- **Work task**: In the records that follow, the lines from the one containing "nothing (R79). -/" to the one containing "match formatOf (s.mem.read", inclusive, are to be given again exactly.

[Records shown — start]

-- ==== Sys2Proof/Machine/Fetch.lean ====
section
/-! DEFINITION. The common part of a step before its handler: the stopped machine, and `fetch_decode_unit` with its checks in
the order of 40_dispatch.md R78 and R84. -/

namespace Sys2Proof.Machine

/-- What a step does before its handler. -/
inductive Fetched where
  /-- `status` is not OK: the step does nothing (R79). -/
  | stopped
  /-- The fetch raises an error (R80, R81, R82). -/
  | raised (error : Status)
  /-- ROOF lies beyond the image and `ip` with it: no such state is reached. Log 9. -/
  | noCell
  /-- The handler of this instruction executes (R83). -/
  | execute (i : Instr)
  deriving DecidableEq, Repr

/-- An operand cell, 0 where the width does not cover it (R70, R78). -/
def operandCell (s : State) (width k : Nat) : Word :=
  if k < width then s.mem.read (s.ip.toInt + k).toNat else 0

/-- Whether the instruction's last operand cell lies in the image (R37 `operand_fault`, R82). -/
def operandsOk (s : State) (width : Nat) : Bool :=
  match width with
  | 2 => (translator s 0).opnd1Ok
  | 3 => (translator s 0).opnd2Ok
  | _ => true

/-- The lines of R78 before the register operands: stopped, fetch bound, opcode, operand cells. -/
def fetchDecode (s : State) : Fetched :=
  if s.status ≠ .ok then .stopped
  else if !(translator s 0).fetchOk then .raised .invalidAddress
  else if !s.hasCell s.ip.toInt then .noCell
  else
    match formatOf (s.mem.read s.ip.toInt.toNat) with
    | none => .raised .illegalInstruction
    | some f =>
      if !operandsOk s f.width then .raised .invalidAddress
      else .execute (f.build (operandCell s f.width 1) (operandCell s f.width 2))

/-- A step of a stopped machine changes nothing and reads no cell and no input (R79). -/
def stoppedStep (s : State) : StepOutcome := .next s

/-- The image with cells stored from an address on, those that would lie outside it left away. -/
def State.storeCells (s : State) (a : Int) : List Word → State
  | [] => s
  | c :: cs =>
    (if s.hasCell a then { s with mem := s.mem.write a.toNat c } else s).storeCells (a + 1) cs

end Sys2Proof.Machine
end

[Records shown — finish]

- **Response**:
  /-- `status` is not OK: the step does nothing (R79). -/
  | stopped
  /-- The fetch raises an error (R80, R81, R82). -/
  | raised (error : Status)
  /-- ROOF lies beyond the image and `ip` with it: no such state is reached. Log 9. -/
  | noCell
  /-- The handler of this instruction executes (R83). -/
  | execute (i : Instr)
  deriving DecidableEq, Repr

/-- An operand cell, 0 where the width does not cover it (R70, R78). -/
def operandCell (s : State) (width k : Nat) : Word :=
  if k < width then s.mem.read (s.ip.toInt + k).toNat else 0

/-- Whether the instruction's last operand cell lies in the image (R37 `operand_fault`, R82). -/
def operandsOk (s : State) (width : Nat) : Bool :=
  match width with
  | 2 => (translator s 0).opnd1Ok
  | 3 => (translator s 0).opnd2Ok
  | _ => true

/-- The lines of R78 before the register operands: stopped, fetch bound, opcode, operand cells. -/
def fetchDecode (s : State) : Fetched :=
  if s.status ≠ .ok then .stopped
  else if !(translator s 0).fetchOk then .raised .invalidAddress
  else if !s.hasCell s.ip.toInt then .noCell
  else
    match formatOf (s.mem.read s.ip.toInt.toNat) with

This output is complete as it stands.